To do: Every line below from the one containing "-- ==== Sys2Proof/Machine/Flags.lean" through the one containing "R31, R129). -/" must be transcribed exactly. Omit all lines outside that stretch.
= = = =
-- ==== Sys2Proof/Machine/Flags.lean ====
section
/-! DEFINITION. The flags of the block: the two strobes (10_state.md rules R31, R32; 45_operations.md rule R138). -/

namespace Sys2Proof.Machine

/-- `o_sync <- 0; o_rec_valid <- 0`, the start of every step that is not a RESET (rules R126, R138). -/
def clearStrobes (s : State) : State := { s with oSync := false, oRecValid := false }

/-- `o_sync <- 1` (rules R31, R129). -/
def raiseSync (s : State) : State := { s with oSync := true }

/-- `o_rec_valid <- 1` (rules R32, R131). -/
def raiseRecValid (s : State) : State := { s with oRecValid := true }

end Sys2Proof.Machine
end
= = = =
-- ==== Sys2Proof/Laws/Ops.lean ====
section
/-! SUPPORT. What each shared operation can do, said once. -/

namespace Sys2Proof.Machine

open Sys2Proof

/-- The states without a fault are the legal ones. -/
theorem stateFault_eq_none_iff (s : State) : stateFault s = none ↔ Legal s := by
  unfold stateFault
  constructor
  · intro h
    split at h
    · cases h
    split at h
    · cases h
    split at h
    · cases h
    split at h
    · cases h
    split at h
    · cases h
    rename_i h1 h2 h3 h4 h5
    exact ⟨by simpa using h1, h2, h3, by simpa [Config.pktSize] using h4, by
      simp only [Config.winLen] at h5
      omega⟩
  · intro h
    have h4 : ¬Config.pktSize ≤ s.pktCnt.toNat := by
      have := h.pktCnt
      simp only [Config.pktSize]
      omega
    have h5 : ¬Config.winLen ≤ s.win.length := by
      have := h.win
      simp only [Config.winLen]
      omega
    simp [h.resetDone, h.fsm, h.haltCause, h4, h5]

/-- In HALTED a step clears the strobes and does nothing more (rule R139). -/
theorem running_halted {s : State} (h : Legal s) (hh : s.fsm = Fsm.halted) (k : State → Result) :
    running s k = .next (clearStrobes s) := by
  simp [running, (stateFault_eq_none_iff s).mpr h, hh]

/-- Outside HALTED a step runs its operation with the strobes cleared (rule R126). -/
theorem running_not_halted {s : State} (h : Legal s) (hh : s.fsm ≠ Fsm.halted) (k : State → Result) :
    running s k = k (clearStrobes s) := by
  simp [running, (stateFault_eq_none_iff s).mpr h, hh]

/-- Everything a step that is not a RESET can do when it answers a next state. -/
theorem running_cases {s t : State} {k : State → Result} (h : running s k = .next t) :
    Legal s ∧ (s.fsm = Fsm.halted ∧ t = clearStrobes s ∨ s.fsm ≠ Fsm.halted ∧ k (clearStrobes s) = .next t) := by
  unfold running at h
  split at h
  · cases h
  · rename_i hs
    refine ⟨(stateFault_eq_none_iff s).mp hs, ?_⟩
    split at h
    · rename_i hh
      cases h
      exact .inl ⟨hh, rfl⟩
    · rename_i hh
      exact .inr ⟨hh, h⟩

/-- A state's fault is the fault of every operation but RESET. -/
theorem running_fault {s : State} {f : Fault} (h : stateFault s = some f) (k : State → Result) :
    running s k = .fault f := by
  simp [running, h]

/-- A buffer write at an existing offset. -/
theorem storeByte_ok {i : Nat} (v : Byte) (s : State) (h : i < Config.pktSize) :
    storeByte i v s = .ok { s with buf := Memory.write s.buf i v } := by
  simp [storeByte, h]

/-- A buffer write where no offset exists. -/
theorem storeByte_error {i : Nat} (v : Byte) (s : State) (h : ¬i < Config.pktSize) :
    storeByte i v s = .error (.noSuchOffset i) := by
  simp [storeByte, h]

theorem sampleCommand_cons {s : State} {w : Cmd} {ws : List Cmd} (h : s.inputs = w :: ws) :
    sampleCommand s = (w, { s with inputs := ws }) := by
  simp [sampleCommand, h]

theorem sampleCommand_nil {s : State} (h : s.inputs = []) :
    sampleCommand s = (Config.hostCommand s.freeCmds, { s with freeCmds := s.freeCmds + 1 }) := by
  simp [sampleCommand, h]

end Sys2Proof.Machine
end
= = = =
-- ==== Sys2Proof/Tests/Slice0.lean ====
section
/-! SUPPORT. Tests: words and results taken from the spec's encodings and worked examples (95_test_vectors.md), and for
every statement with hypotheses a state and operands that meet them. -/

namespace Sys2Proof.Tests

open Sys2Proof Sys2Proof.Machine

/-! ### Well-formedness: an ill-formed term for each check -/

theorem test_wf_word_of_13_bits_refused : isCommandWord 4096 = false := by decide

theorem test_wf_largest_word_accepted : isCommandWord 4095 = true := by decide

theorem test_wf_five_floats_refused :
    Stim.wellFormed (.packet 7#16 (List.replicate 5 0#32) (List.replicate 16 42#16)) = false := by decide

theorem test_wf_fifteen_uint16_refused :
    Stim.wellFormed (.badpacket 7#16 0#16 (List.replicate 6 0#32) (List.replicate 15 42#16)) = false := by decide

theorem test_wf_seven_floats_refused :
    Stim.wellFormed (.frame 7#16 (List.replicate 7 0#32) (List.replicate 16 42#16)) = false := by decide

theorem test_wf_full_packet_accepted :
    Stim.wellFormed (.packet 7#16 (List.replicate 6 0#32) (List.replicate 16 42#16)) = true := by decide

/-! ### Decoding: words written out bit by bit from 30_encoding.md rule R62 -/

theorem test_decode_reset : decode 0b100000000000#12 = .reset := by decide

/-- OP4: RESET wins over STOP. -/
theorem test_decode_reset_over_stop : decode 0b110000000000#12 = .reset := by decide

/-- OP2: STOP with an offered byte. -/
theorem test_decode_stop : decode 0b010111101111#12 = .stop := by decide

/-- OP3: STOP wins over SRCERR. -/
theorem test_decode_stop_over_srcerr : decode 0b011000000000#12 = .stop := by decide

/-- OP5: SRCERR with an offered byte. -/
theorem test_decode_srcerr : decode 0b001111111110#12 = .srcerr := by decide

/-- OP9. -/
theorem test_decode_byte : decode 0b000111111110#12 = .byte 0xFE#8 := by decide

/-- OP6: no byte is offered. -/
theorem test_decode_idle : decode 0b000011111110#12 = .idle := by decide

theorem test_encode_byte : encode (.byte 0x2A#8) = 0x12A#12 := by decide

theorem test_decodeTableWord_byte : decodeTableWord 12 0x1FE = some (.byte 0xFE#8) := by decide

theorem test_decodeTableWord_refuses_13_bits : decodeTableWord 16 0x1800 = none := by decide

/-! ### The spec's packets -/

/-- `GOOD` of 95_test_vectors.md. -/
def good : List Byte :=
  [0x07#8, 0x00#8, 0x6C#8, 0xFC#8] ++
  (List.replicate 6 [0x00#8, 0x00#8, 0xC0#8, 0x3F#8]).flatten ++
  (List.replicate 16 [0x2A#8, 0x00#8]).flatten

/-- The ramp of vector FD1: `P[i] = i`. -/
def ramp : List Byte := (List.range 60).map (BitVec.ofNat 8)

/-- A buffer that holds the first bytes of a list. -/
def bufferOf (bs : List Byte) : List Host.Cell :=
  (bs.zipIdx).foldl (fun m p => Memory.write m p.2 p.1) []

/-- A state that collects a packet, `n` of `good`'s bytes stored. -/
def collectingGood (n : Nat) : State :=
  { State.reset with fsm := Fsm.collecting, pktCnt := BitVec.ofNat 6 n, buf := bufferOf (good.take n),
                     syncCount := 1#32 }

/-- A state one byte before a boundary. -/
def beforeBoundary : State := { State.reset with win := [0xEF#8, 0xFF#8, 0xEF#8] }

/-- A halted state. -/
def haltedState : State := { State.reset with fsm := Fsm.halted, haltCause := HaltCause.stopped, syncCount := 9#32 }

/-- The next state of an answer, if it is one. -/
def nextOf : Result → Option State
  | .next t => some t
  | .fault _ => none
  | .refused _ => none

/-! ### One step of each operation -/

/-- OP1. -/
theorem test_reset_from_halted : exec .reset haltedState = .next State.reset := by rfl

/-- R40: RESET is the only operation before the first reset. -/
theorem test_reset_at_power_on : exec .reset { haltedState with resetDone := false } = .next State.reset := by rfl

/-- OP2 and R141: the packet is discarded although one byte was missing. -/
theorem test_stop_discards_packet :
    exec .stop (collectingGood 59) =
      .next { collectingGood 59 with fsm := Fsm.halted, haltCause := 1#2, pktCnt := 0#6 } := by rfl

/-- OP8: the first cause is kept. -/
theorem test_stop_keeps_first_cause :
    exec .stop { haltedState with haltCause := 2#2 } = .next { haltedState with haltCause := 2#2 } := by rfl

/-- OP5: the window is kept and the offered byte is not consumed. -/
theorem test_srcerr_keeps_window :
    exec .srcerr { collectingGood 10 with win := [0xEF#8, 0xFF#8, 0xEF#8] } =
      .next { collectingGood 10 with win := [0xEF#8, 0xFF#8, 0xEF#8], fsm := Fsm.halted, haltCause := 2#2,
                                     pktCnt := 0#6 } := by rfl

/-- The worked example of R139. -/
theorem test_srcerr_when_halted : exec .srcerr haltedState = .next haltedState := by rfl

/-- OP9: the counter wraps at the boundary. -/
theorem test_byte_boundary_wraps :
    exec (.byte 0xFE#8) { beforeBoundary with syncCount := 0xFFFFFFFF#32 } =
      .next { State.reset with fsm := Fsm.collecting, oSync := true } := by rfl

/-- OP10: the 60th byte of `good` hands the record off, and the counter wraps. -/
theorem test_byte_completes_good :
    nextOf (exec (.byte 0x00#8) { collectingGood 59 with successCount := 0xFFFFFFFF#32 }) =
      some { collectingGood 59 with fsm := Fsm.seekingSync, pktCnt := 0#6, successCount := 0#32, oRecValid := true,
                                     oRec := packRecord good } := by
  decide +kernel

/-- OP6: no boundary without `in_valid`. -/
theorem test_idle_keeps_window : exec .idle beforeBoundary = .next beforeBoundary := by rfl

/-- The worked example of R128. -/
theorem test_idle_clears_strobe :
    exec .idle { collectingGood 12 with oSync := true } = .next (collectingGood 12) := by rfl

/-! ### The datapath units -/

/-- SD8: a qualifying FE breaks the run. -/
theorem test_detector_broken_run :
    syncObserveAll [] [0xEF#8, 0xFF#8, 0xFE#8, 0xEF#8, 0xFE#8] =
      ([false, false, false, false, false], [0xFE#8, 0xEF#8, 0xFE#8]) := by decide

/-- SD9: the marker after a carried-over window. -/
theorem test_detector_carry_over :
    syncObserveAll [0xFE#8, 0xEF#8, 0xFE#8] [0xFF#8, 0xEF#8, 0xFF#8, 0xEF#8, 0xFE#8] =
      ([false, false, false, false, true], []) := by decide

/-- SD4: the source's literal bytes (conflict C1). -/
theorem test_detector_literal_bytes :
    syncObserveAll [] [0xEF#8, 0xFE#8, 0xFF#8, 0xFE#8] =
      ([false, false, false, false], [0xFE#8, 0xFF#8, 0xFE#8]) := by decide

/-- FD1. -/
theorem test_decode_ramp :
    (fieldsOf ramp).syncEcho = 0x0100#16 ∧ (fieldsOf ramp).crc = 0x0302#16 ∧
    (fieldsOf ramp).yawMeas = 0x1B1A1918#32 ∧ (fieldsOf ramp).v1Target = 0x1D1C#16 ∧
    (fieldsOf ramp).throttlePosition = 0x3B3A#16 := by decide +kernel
= = = =
Solved exercise:
-- ==== Sys2Proof/Machine/Flags.lean ====
section
/-! DEFINITION. The flags of the block: the two strobes (10_state.md rules R31, R32; 45_operations.md rule R138). -/

namespace Sys2Proof.Machine

/-- `o_sync <- 0; o_rec_valid <- 0`, the start of every step that is not a RESET (rules R126, R138). -/
def clearStrobes (s : State) : State := { s with oSync := false, oRecValid := false }

/-- `o_sync <- 1` (rules R31, R129). -/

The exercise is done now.